A game involves tossing two coins. If the result is two heads, you win 3 points. If the result is one tail and one head, you win 1 point. If the result is two tails, you lose 5 points. Is this a fair game?
Outcomes:
HH
HT
TH
TT
Prob(2 heads in 2 throws) = (1/2)(1/2) = 1/4
prob(1 h, 1t) = 2/4 = 1/2
prob(2 T) = 1/4
expected value = (1/4)(3) + (1/2)(1) - 5(1/4) = 0
yup, fair game, you can play it all night long
Well, let me put on my juggling shoes and calculate the fairness here! When life gives you two heads, you get 3 points. When it serves you up a nice mix of a tail and a head, you get 1 point. And when it decides to be a bit of a prankster and give you two tails, you lose 5 points.
Now, if we examine the probabilities, there are four possible outcomes: two heads, one tail and one head, one head and one tail (the order doesn't matter), and finally two tails. If we assign fair weights to these outcomes, the game will be fair.
So, let's grab our probability hats and check it out. The probability of getting two heads is 1/4, the probability of getting one tail and one head is also 1/4, and the probability of getting two tails is 1/4 as well.
Now, if we calculate the expected value, we have (1/4 * 3) + (1/4 * 1) + (1/4 * (-5)) = (3/4) - (5/4) = -1/2.
So, my friend, it seems like this game is slightly tilted in favor of the house. But hey, life isn't always fair, right?
To determine if the game is fair, we need to calculate the expected value.
The possible outcomes are:
- Two heads (HH): 3 points
- One tail and one head (TH or HT): 1 point
- Two tails (TT): -5 points
The probabilities of these outcomes are:
- P(HH) = Probability of getting two heads = (1/2) * (1/2) = 1/4
- P(TH or HT) = Probability of getting one tail and one head = 2 * (1/2) * (1/2) = 1/2
- P(TT) = Probability of getting two tails = (1/2) * (1/2) = 1/4
Now, let's calculate the expected value:
Expected value = (3 * P(HH)) + (1 * P(TH or HT)) + (-5 * P(TT))
= (3 * 1/4) + (1 * 1/2) + (-5 * 1/4)
= 3/4 + 1/2 - 5/4
= 3/4 - 5/4
= -2/4
= -1/2
Since the expected value is negative (-1/2), it means, on average, you lose half a point per game. Therefore, the game is not fair.
To determine if the game is fair or not, we need to calculate the expected value (or average value) of each possible outcome and see if it equals zero.

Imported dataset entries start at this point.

-- ==== Sys2Proof/Machine/State.lean ====
section
/-!
DEFINITION. The whole state of the block as plain data: its BAR0 registers as one sparse register file, what each block
holds beside its registers, the two configuration banks, and the queue of commands that wait. `State.reset` is the
module right after power-on, before start-up step S0.
-/
namespace Sys2Proof.Machine

/-- How the block can stop. No constructor: the manual gives every command of the table an effect. -/
inductive Fault where
  deriving DecidableEq, Repr

/-- Why a command has no meaning. -/
inductive Refusal where
  /-- Raised by an arm of `exec` for a command that is not modelled yet; safe, it proves nothing of the hardware. -/
  | notModelled (mnemonic : String)
  deriving DecidableEq, Repr

/-- What leaves the block at a pin, a lane, a fibre or the host link, newest first in State. The model's own record: the
manual gives the block no such store. [DESIGN CHOICE: log 15] -/
inductive Output where
  /-- A burst on a lane: lane, FN, start codeword of its alarm, fine delay, information stream, and the levels of its symbols from the
  first preamble symbol on (R89, R166, R175). -/
  | burst (lane fn cw fine : Nat) (info : List Byte) (light : List Int)
  /-- A burst is cut: its lane and sequence number (R107, R177). -/
  | burstCut (lane bsn : Nat)
  /-- A frame on a client lane's transmitter: region, port, bytes with FCS, errored (R261). -/
  | clientFrame (region port : Nat) (bytes : List Byte) (errored : Bool)
  /-- An ordered set on a client port: region, port, kind (R258). -/
  | orderedSet (region port kind : Nat)
  /-- Bytes on MGT_UART0 (R134, R135). -/
  | uart0 (bytes : List Byte)
  /-- A reply of the SPI target (R136). -/
  | spi (bytes : List Byte)
  /-- A console reply on MGT_UART1: status and data (R461). -/
  | console (bytes : List Byte)
  /-- Bytes written into host memory with the requester ID of a function (R395, R398, R399, R466). -/
  | hostWrite (fn addr : Nat) (bytes : List Byte)
  /-- An MSI-X message: function and vector (R404). -/
  | msix (fn vector : Nat)
  /-- The value a register read or a table command returns. -/
  | readData (v : Nat)
  /-- A time-of-day message on TOD_UART (R364). -/
  | tod (bytes : List Byte)
  /-- An edge of PPS_OUT k, rising or falling, and how many milliseconds its level holds (R361). -/
  | pps (k : Nat) (rising : Bool) (ms : Nat)
  /-- The I2C transaction of a bus: address, bytes written, bytes to read; clear marks the nine clocks of R482. -/
  | i2c (bus addr : Nat) (wr : List Byte) (rlen : Nat) (clear : Bool)
  /-- A value shifted out on TDO, or the boundary values driven (R480). -/
  | tdo (v : Nat)
  | boundary (vals : List Bool)
  deriving DecidableEq, Repr

/-- The state of the block. [DESIGN CHOICE: log 12] -/
structure State where
  /-- The register file: every BAR0 register word that differs from its reset word (R9), by offset. -/
  regs : Tab Word := []
  /-- The commands that wait, first in first out. -/
  pending : List Instr := []
  /-- The model's own counter behind every free value (no register of the manual). -/
  free : Nat := 0
  /-- What has left the block, newest first. -/
  outbox : List Output := []
  /-- Live counters behind snapshot registers, by the register offset they show (R45). -/
  live : Tab Nat := []
  /-- The readable snapshot bank and the other one (R45). -/
  snap : Tab Nat := []
  snapNext : Tab Nat := []
  /-- The tables of the active bank, and the other bank: the staged one, or the old one after a commit (R58). -/
  bank : Bank := {}
  other : Cfg := {}
  /-- The committed configuration that line blocks of a path still due to switch will take (R67, R76). -/
  lineCfg : Cfg := {}
  /-- The configuration before the last commit, for path frames before the commit FN (R68, R69). -/
  lineOld : Cfg := {}
  clk : Clock := {}
  /-- Read and write shadows by requester number: functions 0 to 15, cores 16 to 23, warden 24 (R47). -/
  shadows : Tab Shadow := []
  ltu : Ltu := {}
  epc : Epc := {}
  lnk : Lnk := {}
  saf : Saf := {}
  dfr : Dfr := {}
  mch : Mch := {}
  actA : Act := {}
  actB : Act := {}
  upb : Upb := {}
  bnd : Bnd := {}
  pth : Pth := {}
  lcy : Lcy := {}
  flash : Flash := {}
  wrd : Wrd := {}
  cpl : Cpl := {}
  hif : Hif := {}
  pwr : Pwr := {}
  evr : Evr := {}
  flt : Flt := {}
  cal : Cal := {}
  pins : Pins := {}
  tap : Tap := {}
  i2c : Tab I2c := []
  tsu : Tsu := {}
  /-- The packet regions by number. -/
  pkt : Tab PktSt := []
  deriving DecidableEq, Repr

/-- The module when its supply has come and before anything has run: every register at its reset word, but for PWR_STATUS.pwr_good,
which shows the PWR_GOOD pin, ASH_STATUS.vash_ok and FLT_STATUS, whose packet regions are OFF; the access windows as R393 gives them;
no command waiting. The flash is blank: what the factory and the integrator write there is data of the module. [DESIGN CHOICE: log 3, 4] -/
def State.reset : State := {
  regs := [(0x30000, 0x40#32), (0x70004, 0x924#32), (0xB0000, 0x10#32)]
  bank := { windows := [(0, { base := 0, limit := 0x10000000, req := 0x10001, en := true, rd := true, wr := true })] } }

end Sys2Proof.Machine
end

Let's calculate the expected value for each outcome:
1. Two heads: The probability of getting two heads is 1/4 (since there are four possible outcomes when tossing two coins: HH, HT, TH, TT, and only one of them results in two heads). Winning 3 points with a probability of 1/4 gives an expected value of (3 * 1/4) = 3/4.
2. One tail and one head: The probability of getting one tail and one head is 1/2 (since there are two possible outcomes: HT or TH, out of the four total outcomes). Winning 1 point with a probability of 1/2 gives an expected value of (1 * 1/2) = 1/2.
3. Two tails: The probability of getting two tails is 1/4 (similar to two heads). Losing 5 points with a probability of 1/4 gives an expected value of ( -5 * 1/4) = -5/4.
To find the overall expected value, we add up the expected values of each outcome:
(3/4) + (1/2) + (-5/4) = (6/8) + (4/8) + (-5/8) = 5/8
The overall expected value is 5/8, which means that on average, you win 5/8 of a point per game.
Since the expected value is positive (greater than zero), the game is considered favorable to the player.